§ **RECORD SET**
══════

-- ==== Sys2Proof/Machine/StartUp.lean ====
section
/-! DEFINITION. The start-up phases of R183, from the load to the admission phase, and the start of SLEEP entry that may follow. -/

namespace Sys2Proof.Machine

/-- Move start-up to a phase. -/
def setPhase (s : State) (p : Phase) : State :=
  { s with startUp := s.startUp.map (fun u => { u with phase := p }) }

/-- Set the staging recovery in progress. -/
def setRecovery (s : State) (r : Option Recovery) : State :=
  { s with startUp := s.startUp.map (fun u => { u with recovery := r }) }

/-! ## Regions (R87, R89) -/

/-- The capacity that the part takes from a reported N, or nothing for a capacity fault (R87). -/
def takenCapacity (n : Nat) : Option Nat :=
  if n < 2 ^ 18 then none else some (min n (2 ^ 40) / 8 * 8)

/-- The regions as read in the load phase (R87, R89). -/
def readRegions (n : Nat) (ceiling : Nat) (written : Bool) : Regions :=
  match takenCapacity n with
  | some m =>
    let u := m - 32832
    { nReported := n, n := m, u := u, capFault := false
      c := if ceiling = 0 then u else if ceiling ≤ u then ceiling else u
      persistentWritten := written, reserveView := false, writeOpen := false }
  | none =>
    { nReported := n, n := 0, u := 0, capFault := true, c := 0
      persistentWritten := written, reserveView := false, writeOpen := false }

/-! ## Phases 1 to 3 -/

/-- The tables that hold the range records, the intents and the damaged list are taken from the store (R47 step 1, R109,
R145). -/
def loadTables (s : State) : State :=
  { s with ranges := vmap loadedEntry s.store.ranges, intents := s.store.intents, damaged := s.store.damaged }

/-- Phase 1: the store is loaded and N is read; the system key is created at the first start-up (R49, R183). -/
def loadPhase (s : State) (p : StartInputs) : State :=
  let s := loadTables { s with dev := s.store.device, creds := vmap loadedCred s.store.creds
                               regions := readRegions p.capacity s.store.device.ceiling s.regions.persistentWritten }
  match s.dev.systemKey with
  | some _ => s
  | none =>
    let k := takeKey s
    issue (modDev k.2 (fun d => { d with systemKey := some k.1 })) [(.device { systemKey := some k.1 }, .nothing)]

/-- The intent pass carries out one entry: the state and the writes it adds to the chain (R117). An entry of an index that
RANGE.DELETE has freed is only removed (log entry 41). -/
def passIntent (x : State × List (StoreOp × Done)) (e : Intent) : State × List (StoreOp × Done) :=
  let s := x.1
  let dmg : List (StoreOp × Done) :=
    if s.damaged.any (fun d => d.range = e.range) then [(.damagedRange e.range, .nothing)] else []
  let tail := dmg ++ [(.intents [e.range] [] [], .nothing)]
  if s.store.ranges[e.range].active && s.store.ranges[e.range].gen = e.gen then
    let k := takeKey s
    (k.2, x.2 ++ (.rangeDrained e.range (e.gen + 1) k.1 e.purge, .nothing) :: tail)
  else (s, x.2 ++ tail)

/-- Phase 2: the intent pass (R117): the entries in list order, each write completing before the next begins. -/
def intentPass (s : State) : State :=
  let x := s.store.intents.foldl passIntent (s, [])
  issue x.1 x.2

/-- The first MIGRATING range whose record holds a staged record (R154). -/
def stagedRange (s : State) : Option (RangeIx × Staged) :=
  allRanges.findSome? (fun r =>
    let x := s.store.ranges[r]
    if x.active && x.cond = .migrating then (x.mig.bind (·.staged)).map (fun g => (r, g)) else none)

/-- A READ of a staged run (R154). -/
def askStaged (start : Nat) (s : State) (x : Run) : State :=
  askTag s ⟨.read, stagingAddr s start x, x.len, [], .recovery x false false⟩

/-- The staging recovery of a range begins (R154): the READs of its runs wait in rising LBA (DESIGN CHOICE, log entry 48). -/
def startRecovery (s : State) (r : RangeIx) (g : Staged) : State :=
  g.runs.foldl (askStaged g.start) (setRecovery s (some ⟨r, g, g.runs.length, [], []⟩))

/-- The blocks of a list of runs that the damaged list does not hold for a range, while the list has room (R155). The spec
gives the lost blocks no order: the list takes them in rising LBA over all lost runs (DESIGN CHOICE, log entry 46). -/
def lostBlocks (damaged : List Damage) (r : RangeIx) (runs : List Run) : List Nat :=
  ((sortPoints (runs.flatMap blocksOf)).filter (fun n => !damaged.contains ⟨r, n⟩)).take (16 - damaged.length)

/-- Every run has been copied or lost: the record, and the damaged list if it changed, are stored (R154, R155). R155 stores the
two together and gives them no order: the record is written first and the list at its completion (DESIGN CHOICE, log entry
46). R154 does not say whether the end of the range is its stored end or that clipped at U, as a job treats it (R127): it is
the clipped end (DESIGN CHOICE, log entry 35). -/
def storeRecovery (s : State) (v : Recovery) : State :=
  let w := v.staged.start + v.staged.len
  let op := if clippedEnd s v.range ≤ w then StoreOp.rangeComplete v.range w else .rangeCheckpoint v.range w
  let lost := lostBlocks s.damaged v.range v.lost
  let s := setRecovery s (some { v with newDamage := lost })
  let dmg : List (StoreOp × Done) :=
    if lost.isEmpty then [] else [(.damaged [] (lost.map (fun n => ⟨v.range, n⟩)), .nothing)]
  issue s ((op, .nothing) :: dmg)

/-- The recovery's stores have completed: its entries are raised, and the tables are loaded as stored (R154, R155). R184
lists a job number for DAMAGE_RECORDED, and no job exists in this phase: it is left absent (DESIGN CHOICE, log entry 46). -/
def endRecovery (s : State) (v : Recovery) : State :=
  let s := loadTables (setRecovery s none)
  raiseAll s ({ kind := .recovered, range := some v.range, detail := .recovered v.staged.start (!v.lost.isEmpty) } ::
    v.newDamage.map (fun n => { kind := .damageRecorded, range := some v.range, detail := .lba n }))

/-- A media request of the staging recovery is answered (R154, R155); `sent` is the data of a WRITE. -/
def recoveryAnswer (s : State) (v : Recovery) (x : Run) (write again : Bool) (sent : List Block) (a : Answer) : State :=
  let less := { v with outstanding := v.outstanding - 1 }
  let lose := setRecovery s (some { less with lost := v.lost ++ [x] })
  match write, a with
  | false, .ok data => askTag s ⟨.write, x.start, x.len, data, .recovery x true false⟩
  | true, .ok _ => setRecovery s (some less)
  | false, .error => if again then lose else askTag s ⟨.read, stagingAddr s v.staged.start x, x.len, [], .recovery x false true⟩
  | true, .error => if again then lose else askTag s ⟨.write, x.start, x.len, sent, .recovery x true true⟩
  | _, .timeout => lose

/-! ## Phase 4 (R162, R118) -/

/-- The locked-start check: the count rises, and its write is issued; whether the check does anything (R162). -/
def lockedStartCheck (s : State) : Bool × State :=
  if s.dev.policy.threshold ≠ 0 && allRanges.any (fun r => s.ranges[r].active && guarded s r) then
    let n := min (s.dev.lockedStarts + 1) s.dev.policy.threshold
    (true, issue (modDev s (fun d => { d with lockedStarts := n })) [(.device { lockedStarts := some n }, .nothing)])
  else (false, s)

/-- A theft wipe with cause LOCKED_STARTS: the event and its writes (R113, R115, R163). -/
def theftLockedStarts (s : State) : State :=
  let x := theftTrigger s .lockedStarts
  issueTheft x.1 (theftChain .lockedStarts false {} x.2.1 x.2.2)

/-! ## Phases 5 to 8 -/

/-- An unguarded range becomes OPEN with its keys loaded (R47 step 4). -/
def openUnguarded (s : State) (r : RangeIx) : State :=
  if s.ranges[r].active && !guarded s r && s.ranges[r].cond ≠ .draining then
    let s := loadNamed s r
    if s.ranges[r].slot.isSome then modRange s r (fun x => { x with lock := .opened }) else s
  else s

/-- Phase 5: slot 0 is loaded with the system key, and the unguarded ranges are opened in index order (R47, R49). -/
def keyPhase (s : State) : State :=
  let s := modSlot s 0 (fun _ => ⟨.loaded, s.dev.systemKey, none, none, false, 0⟩)
  allRanges.foldl openUnguarded s

/-- Phase 7: START_UP is journaled, and the entries of the phases after it (R178). -/
def journalPhase (s : State) (u : StartUp) : State :=
  raiseAll { s with startUp := none } ({ kind := .startUp, detail := .startUp u.cause } :: u.deferred)

/-- The first sample of each filter (R157). -/
def firstSamples (period : Nat) (p : StartInputs) (t : Theft) : Theft :=
  { t with caseLine := ⟨p.caseLv, 0, 0, period⟩, bayLine := ⟨p.bayLv, 0, 0, period⟩
           serviceLine := ⟨p.svcLv, 0, 0, period⟩, sampling := true }

/-- A job that is RUNNING at a boundary when the sleep request line rises is PAUSED with cause POWER (R170). -/
def pauseRunning (s : State) : State :=
  match runningJob s with
  | some j => if hasChunk s j then s else pauseJob s j .power
  | none => s

/-- SLEEP entry begins (R170). -/
def beginSleepEntry (s : State) : State :=
  let s := { s with control := { s.control with prepared := none }
                    regions := { s.regions with reserveView := false, writeOpen := false }
                    power := { s.power with op := .sleepEntry, opTimer := 0, dozeDue := false } }
  pauseRunning s

/-- Phases 5 to 8 (R183). R183 gives the beginning of SLEEP entry, where the line is high, no order against the engine's choice and
the passing of the waiting transactions to admission: SLEEP entry begins first, then the engine chooses, and the transactions are
admitted, not completed RETRY (DEDUCED, log entry 43). -/
def admitPhase (s : State) (u : StartUp) : State :=
  let s := createUnscheduled (keyPhase s)
  let s := journalPhase s u
  let s := { s with theft := firstSamples (samplePeriod s) u.inputs s.theft }
  let s := if s.sleepLine then beginSleepEntry s else s
  takeNext (admitWaiting (engine s))

/-! ## The sequence -/

/-- One phase, when what the one before it waits for has come (R183). R118 gives the drains of a LOCKED_STARTS wipe that fall
due together no order: they finish, and journal WIPE_DONE, in index order. The wipe's clearing write (R163) and the writes of those
drains fall due together, at the completion of the intent write, and R182 lets either go first: the clearing write is made first,
and the drains begin after its completion (DESIGN CHOICE, log entry 46). -/
def runPhase (s : State) (u : StartUp) : State :=
  match u.phase with
  | .waitStore => setPhase s .load
  | .load => setPhase (loadPhase s u.inputs) .intents
  | .intents => setPhase (intentPass s) .staging
  | .staging =>
    let s := loadTables s
    if s.regions.capFault then setPhase s .lockedStarts
    else
      match stagedRange s with
      | some x => setPhase (startRecovery s x.1 x.2) .stagingStore
      | none => setPhase s .lockedStarts
  | .stagingStore =>
    match u.recovery with
    | some v => setPhase (storeRecovery s v) .stagingDone
    | none => setPhase s .staging
  | .stagingDone =>
    match u.recovery with
    | some v => setPhase (endRecovery s v) .staging
    | none => setPhase s .staging
  | .lockedStarts =>
    let x := lockedStartCheck s
    setPhase x.2 (if x.1 then .lockedCheck else .keys)
  | .lockedCheck =>
    if s.dev.lockedStarts = s.dev.policy.threshold then setPhase (theftLockedStarts s) .lockedDrains
    else setPhase s .keys
  | .lockedDrains =>
    let due := allRanges.filter (drainDue s)
    if due.isEmpty then setPhase s .keys else due.foldl startDrainFinish s
  | .keys => admitPhase s u

/-- Whether the phase to be taken still waits: for a store write or for a copy of the staging recovery (R183). -/
def phaseWaits (s : State) (u : StartUp) : Bool :=
  !s.writes.isEmpty || match u.recovery with
    | some v => v.outstanding ≠ 0
    | none => false

/-- Start-up goes on phase by phase, up to the first that waits; at most `n` phases. -/
def advance : Nat → State → State
  | 0, s => s
  | n + 1, s =>
    match s.startUp with
    | some u => if phaseWaits s u then s else advance n (runPhase s u)
    | none => s

/-- Start-up goes on. No sequence of phases without a wait is longer than 64. -/
def startUpGoesOn (s : State) : State := advance 64 s

/-! ## The start (R172, R177, R183) -/

/-- Every volatile state but the front port, the pending queue and persistent-written as at power-on (R172, R177); the
writes are left to the caller. -/
def clearVolatile (s : State) (written : Bool) : State :=
  { s with sleepReady := false, arb := emptyArbiter, media := emptyMediaPort
           ranges := vmap loadedEntry s.store.ranges, slots := Vector.replicate 24 emptySlot
           creds := vmap loadedCred s.store.creds, dev := s.store.device, intents := s.store.intents
           damaged := s.store.damaged, regions := noRegions written, control := emptyControl s.control.lastTicket
           sweep := emptySweep, theft := restTheft, power := restPower, journal := emptyJournal, startUp := none }

/-- Start-up begins at a phase (R183). -/
def beginStartUp (s : State) (cause : StartCause) (p : StartInputs) (ph : Phase) : State :=
  startUpGoesOn { s with startUp := some ⟨cause, p, ph, none, []⟩ }

/-- A write that RESTART leaves to complete: it does nothing more, and a completing store on a DRAINING range stays the
plain checkpoint that R153 makes of it. -/
def bareWrite (s : State) (w : Write) : Write :=
  let op := match w.op with
    | .rangeComplete r n => if s.ranges[r].cond = .draining then StoreOp.rangeCheckpoint r n else w.op
    | _ => w.op
  ⟨op, .nothing, []⟩

/-- RESTART, steps 3 to 5 (R177, R59): every other transaction completes ABORTED, the media is reset, segments, chunks and
slots go, and the phases run once the writes already issued have completed. -/
def restartPart (s : State) (p : StartInputs) : State :=
  let s := abortAll s none
  let s := { s with front := emptyFront s.front.nextSeg s.front.sent
                    writes := s.writes.map (bareWrite s) }
  beginStartUp (clearVolatile s s.regions.persistentWritten) .restart p .waitStore

end Sys2Proof.Machine
end

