/-- What is left to be stored when RANGE.DELETE takes effect: the wipe intent list, if a theft wipe has given the range an
entry (log entry 41). -/
def deleteOps (s : State) (r : RangeIx) : List StoreOp := if (intentOf s r).isSome then [.intents [r] [] []] else []

/-- RANGE.REKEY takes effect (step 4 of R141). -/
def startRekey (s : State) (r : RangeIx) (j : JobNo) (level : Nat) (policy : LanePolicy) (chunkSize : Nat) : State :=
  let w := rangeStart s r
  let s := modRange s r (fun x => { x with cond := .migrating, mig := some ⟨w, none, none, some j, level, policy, chunkSize⟩ })
  let s := takeUp s (fun q => s.ranges[q].lock ≠ .locked)
  engine (queueJob s j (rekeyJob s r level policy chunkSize w))

/-- THEFT.SET takes effect (step 3 of R166). -/
def setTheft (s : State) (p : TheftPolicy) (clearStrikes clearStarts ack : Bool) : State :=
  let changed := p.relockMinutes ≠ s.dev.policy.relockMinutes
  let s := modDev s (fun d =>
    { d with policy := p, strikes := if clearStrikes then 0 else d.strikes
             lockedStarts := if clearStarts then 0 else d.lockedStarts
             lastCause := if ack then .none else d.lastCause })
  if changed then { s with theft := { s.theft with elapsed := 0, expired := false } } else s

/-- What the request in service does when the store writes it waits for have completed. A RESTART leaves the store writes of
a theft wipe to complete first (R115; log entry 47). The rules do not say whether CONFIG_CHANGED is journaled where a link
reset has dropped the response (R24, R166): it is, with the table change (DESIGN CHOICE, log entry 46). -/
def finishService (s : State) : State :=
  match s.control.service with
  | none => s
  | some v =>
    let code := v.block.code
    let done := fun (s : State) (r : Results) => respond s ⟨.done, r⟩
    match v.after with
    | .start => s
    | .respond r => respond s r
    | .query => done (endPrepared s) (.query (queryReport s))
    | .reserve => done s (.reserve s.regions.reserveView)
    | .restart p => if theftOutstanding s then s else restartPart (done s .none) p
    | .unlock c set =>
      let access := fun r => (grantOf s.creds[c] r).getD .read
      let s := unlockAll (modDev s (fun d => { d with lockedStarts := 0 })) (some c) set access
      done s (lockStates s set)
    | .credSet c x => done (configChanged (credChanged s c (credSetTo x) []) none (some c) code) .none
    | .credClear c =>
      done (configChanged (credChanged s c credCleared (s.creds[c].grants.map (·.range))) none (some c) code) .none
    | .credDisable c => done (configChanged (credChanged s c credDisabled []) none (some c) code) .none
    | .credEnable c => done (configChanged (credChanged s c credEnabled []) none (some c) code) .none
    | .credGrant c r a =>
      let f := fun (x : Cred) => { x with grants := withGrant x.grants r a }
      done (configChanged (credChanged s c f []) none (some c) code) .none
    | .credRevoke c r =>
      let f := fun (x : Cred) => { x with grants := withoutGrant x.grants r }
      done (configChanged (credChanged s c f [r]) none (some c) code) .none
    | .credBudget c n => done (configChanged (credChanged s c (credBudgetTo n) []) none (some c) code) .none
    | .rangeDefine r start len flags gen =>
      let s := takeUp (modRange s r (fun _ => definedEntry start len flags gen)) (fun _ => true)
      done (configChanged s (some r) none code) .none
    | .rangeDelete r =>
      respondAfter (configChanged (engine (deleteRange s r)) (some r) none code) (deleteOps s r) ⟨.done, .none⟩
    | .rangeFlags r flags bar =>
      let s := modRange s r (fun x => { x with flags := flags })
      let s := if bar then credChanged s 1 (fun x => { x with grants := withoutGrant x.grants r }) [r] else s
      done (configChanged s (some r) none code) .none
    | .rangeRekey r j level policy chunkSize =>
      if s.ranges[r].cond = .draining then
        respond (engine (setJob (takeUp s (fun _ => false)) j .free)) (refusal .rangeBusy)
      else done (configChanged (startRekey s r j level policy chunkSize) (some r) none code) (.job j)
    | .ceiling c persistent =>
      let s := if persistent then
          { modDev s (fun d => { d with ceiling := c }) with
            regions := { s.regions with c := c, persistentWritten := true } }
        else { s with regions := { s.regions with c := c } }
      done (configChanged s none none code) (.ceiling c)
    | .pbw len enabled writeOpen =>
      let s := { modDev s (fun d => { d with pbwLen := len, pbwEnabled := enabled }) with
                 regions := { s.regions with writeOpen := writeOpen && v.tag.isSome && !s.sleepLine } }
      done (configChanged s none none code) (.pbw len enabled s.regions.writeOpen (windowOpen s))
    | .commitCheck set purge =>
      if set.any (fun r => s.ranges[r].cond = .draining) then respond s (refusal .rangeBusy)
      else if !commitRoom s set purge then respond s (refusal .tableFull)
      else
        let add := commitEntries s set purge
        let s := { s with intents := s.intents ++ add
                          control := { s.control with service := some { v with after := .commit set purge } } }
        issue s [(.intents [] [] add, .control)]
    | .commit set purge =>
      let x := commitStored s set purge
      respondAfter (engine x.1) x.2.1.ops ⟨.done, x.2.2⟩
    | .theft p clearStrikes clearStarts ack =>
      let s := configChanged (setTheft s p clearStrikes clearStarts ack) none none code
      done s (.theft s.dev.policy s.dev.strikes s.dev.lockedStarts s.dev.lastCause)
    | .power idle doze =>
      let s := modDev s (fun d => { d with idle := idle, doze := doze })
      let s := { s with power := { s.power with stepTimer := 0, dozeDue := false } }
      done (configChanged (engine s) none none code) (.power idle doze)
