-- ==== Sys2Proof/Machine/RangeRequests.lean ====
section
/-! DEFINITION. The meanings of RANGE.DEFINE, RANGE.DELETE, RANGE.FLAGS and RANGE.REKEY (chapter 2, R140, R141). -/

namespace Sys2Proof.Machine

/-- The ranges that the LBAs of a span resolve to (R31). -/
def rangesOfSpan (s : State) (lo hi : Nat) : List RangeIx :=
  (cutSpan lo hi (runBoundaries s lo hi)).map (fun x => resolve s x.start)

/-- The legal index of an entry 1–15. -/
def toDefined (n : Nat) : Option RangeIx :=
  match toIndex 16 n with
  | some r => if r = 0 then none else some r
  | none => none

/-- RANGE.DEFINE (R40 to R42). -/
def serveRangeDefine (s : State) (dirty : Bool) (range start len flags : Nat) : State :=
  match toDefined range with
  | none => refuse s dirty .badRequest
  | some r =>
    if start % 8 ≠ 0 || len % 8 ≠ 0 || len < 8 || s.regions.u < start + len then refuse s dirty .badRequest
    else if s.ranges[r].active || (rangesOfSpan s start (start + len)).any (fun q => s.ranges[q].cond ≠ .steady) then
      refuse s dirty .rangeBusy
    else if (emptyMediaSlots s).isEmpty then refuse s dirty .slotsExhausted
    else
      let gen := s.store.ranges[r].gen + 1
      let k := takeKey s
      let s := (placeKey k.2 r gen .current (some k.1) true).2
      proceed s dirty [.rangeDefine r start len (toFlags flags) gen k.1] (.rangeDefine r start len (toFlags flags) gen)

/-- RANGE.DEFINE (R42). -/
def execRangeDefine (s : State) : Host.Outcome State Fault Refusal :=
  match starting s with
  | some (b, .rangeDefine r start len flags) =>
    .next (ownerRequest (endPrepared s) b true (fun s dirty => serveRangeDefine s dirty r start len flags))
  | _ => .next s

/-- The records of the credentials that hold a grant to a range, without it, in index order (step 1 of R43). -/
def grantOps (s : State) (r : RangeIx) : List StoreOp :=
  (allCreds.filter (fun c => (grantOf s.creds[c] r).isSome)).map
    (fun c => credOp s c (fun x => { x with grants := withoutGrant x.grants r }))

/-- RANGE.DELETE (R40, R43). -/
def serveRangeDelete (s : State) (dirty : Bool) (range : Nat) : State :=
  match toDefined range with
  | none => refuse s dirty .badRequest
  | some r =>
    if !s.ranges[r].active then refuse s dirty .badRequest
    else if s.ranges[r].cond ≠ .steady then refuse s dirty .rangeBusy
    else
      let dmg := if s.damaged.any (fun d => d.range = r) then [StoreOp.damagedRange r] else []
      proceed s dirty (grantOps s r ++ dmg ++ [.rangeFree r]) (.rangeDelete r)

/-- RANGE.DELETE (R43). -/
def execRangeDelete (s : State) : Host.Outcome State Fault Refusal :=
  match starting s with
  | some (b, .rangeDelete r) =>
    .next (ownerRequest (endPrepared s) b true (fun s dirty => serveRangeDelete s dirty r))
  | _ => .next s

/-- RANGE.FLAGS (R40, R44). -/
def serveRangeFlags (s : State) (dirty : Bool) (range flags : Nat) : State :=
  match toIndex 16 range with
  | none => refuse s dirty .badRequest
  | some r =>
    let f := toFlags flags
    let bar := f.recoveryBarred && (grantOf s.creds[(1 : CredIx)] r).isSome
    let need := if bar then openedByLoss s 1 [r] else []
    if !s.ranges[r].active then refuse s dirty .badRequest
    else if lacksSlots s need then refuse s dirty .slotsExhausted
    else
      let ops := if bar then [credOp s 1 (fun x => { x with grants := withoutGrant x.grants r })] else []
      proceed (holdKeys s need) dirty (ops ++ [.rangeFlags r f]) (.rangeFlags r f bar)

/-- RANGE.FLAGS (R44). -/
def execRangeFlags (s : State) : Host.Outcome State Fault Refusal :=
  match starting s with
  | some (b, .rangeFlags r flags) =>
    .next (ownerRequest (endPrepared s) b true (fun s dirty => serveRangeFlags s dirty r flags))
  | _ => .next s

/-- The legal parameters of RANGE.REKEY after its index (step 4 of R140). -/
def toRekey (level policy chunkSize : Nat) : Option LanePolicy :=
  match toPolicy policy with
  | some p =>
    if 1 ≤ level && level ≤ 3 && [8, 16, 32, 64].contains chunkSize && (p = .yielding || level = 1) then some p else none
  | none => none

/-- Whether the named credential may re-key a range: OWNER, or a READ_WRITE grant to it (step 2 of R140). -/
def mayRekey (s : State) (c : Option CredIx) (range : Nat) : Bool :=
  match c with
  | none => false
  | some c => c = 0 || match toIndex 16 range with
    | some r => grantOf s.creds[c] r = some .readWrite
    | none => false

/-- RANGE.REKEY from its job entry check (steps 6 and 7 of R140, R141). -/
def takeRekey (s : State) (dirty : Bool) (r : RangeIx) (level : Nat) (p : LanePolicy) (chunkSize : Nat) : State :=
  match freeEntry s with
  | none => refuse s dirty .tableFull
  | some j =>
    let s := setJob s j .reserved
    if (emptyMediaSlots s).isEmpty then refuse (engine (setJob s j .free)) dirty .slotsExhausted
    else
      let k := takeKey s
      let s := (placeKey k.2 r s.ranges[r].gen .next (some k.1) true).2
      proceed s dirty [.rangeMigrate r ⟨k.1, rangeStart s r, level, p, chunkSize, none⟩] (.rangeRekey r j level p chunkSize)

/-- RANGE.REKEY, after its proof check (R140). -/
def serveRangeRekey (s : State) (c : Option CredIx) (dirty : Bool) (range level policy chunkSize : Nat) : State :=
  if !mayRekey s c range then refuse s dirty .notPermitted
  else if s.control.frozen then refuse s dirty .frozen
  else
    match toIndex 16 range, toRekey level policy chunkSize with
    | some r, some p =>
      if !s.ranges[r].active then refuse s dirty .badRequest
      else if s.ranges[r].lock ≠ .opened || s.ranges[r].cond ≠ .steady then refuse s dirty .rangeBusy
      else takeRekey s dirty r level p chunkSize
    | _, _ => refuse s dirty .badRequest

/-- RANGE.REKEY (R141). -/
def execRangeRekey (s : State) : Host.Outcome State Fault Refusal :=
  match starting s with
  | some (b, .rangeRekey r level policy chunkSize) =>
    .next (withProof (endPrepared s) b true (fun s c dirty => serveRangeRekey s c dirty r level policy chunkSize))
  | _ => .next s

end Sys2Proof.Machine
end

══════

§ **EXERCISE DESCRIPTION**
Please give again the lines above between the line holding "segments, chunks and" and the line holding "x with cond", inclusive, exactly as they are and with nothing added.

§ **RESULT OF THIS EXERCISE**
/-- RESTART, steps 3 to 5 (R177, R59): every other transaction completes ABORTED, the media is reset, segments, chunks and
slots go, and the phases run once the writes already issued have completed. -/
def restartPart (s : State) (p : StartInputs) : State :=
  let s := abortAll s none
  let s := { s with front := emptyFront s.front.nextSeg s.front.sent
                    writes := s.writes.map (bareWrite s) }
  beginStartUp (clearVolatile s s.regions.persistentWritten) .restart p .waitStore

end Sys2Proof.Machine
end

/-- What is left to be stored when RANGE.DELETE takes effect: the wipe intent list, if a theft wipe has given the range an
entry (log entry 41). -/
def deleteOps (s : State) (r : RangeIx) : List StoreOp := if (intentOf s r).isSome then [.intents [r] [] []] else []

/-- RANGE.REKEY takes effect (step 4 of R141). -/
def startRekey (s : State) (r : RangeIx) (j : JobNo) (level : Nat) (policy : LanePolicy) (chunkSize : Nat) : State :=
  let w := rangeStart s r
  let s := modRange s r (fun x => { x with cond := .migrating, mig := some ⟨w, none, none, some j, level, policy, chunkSize⟩ })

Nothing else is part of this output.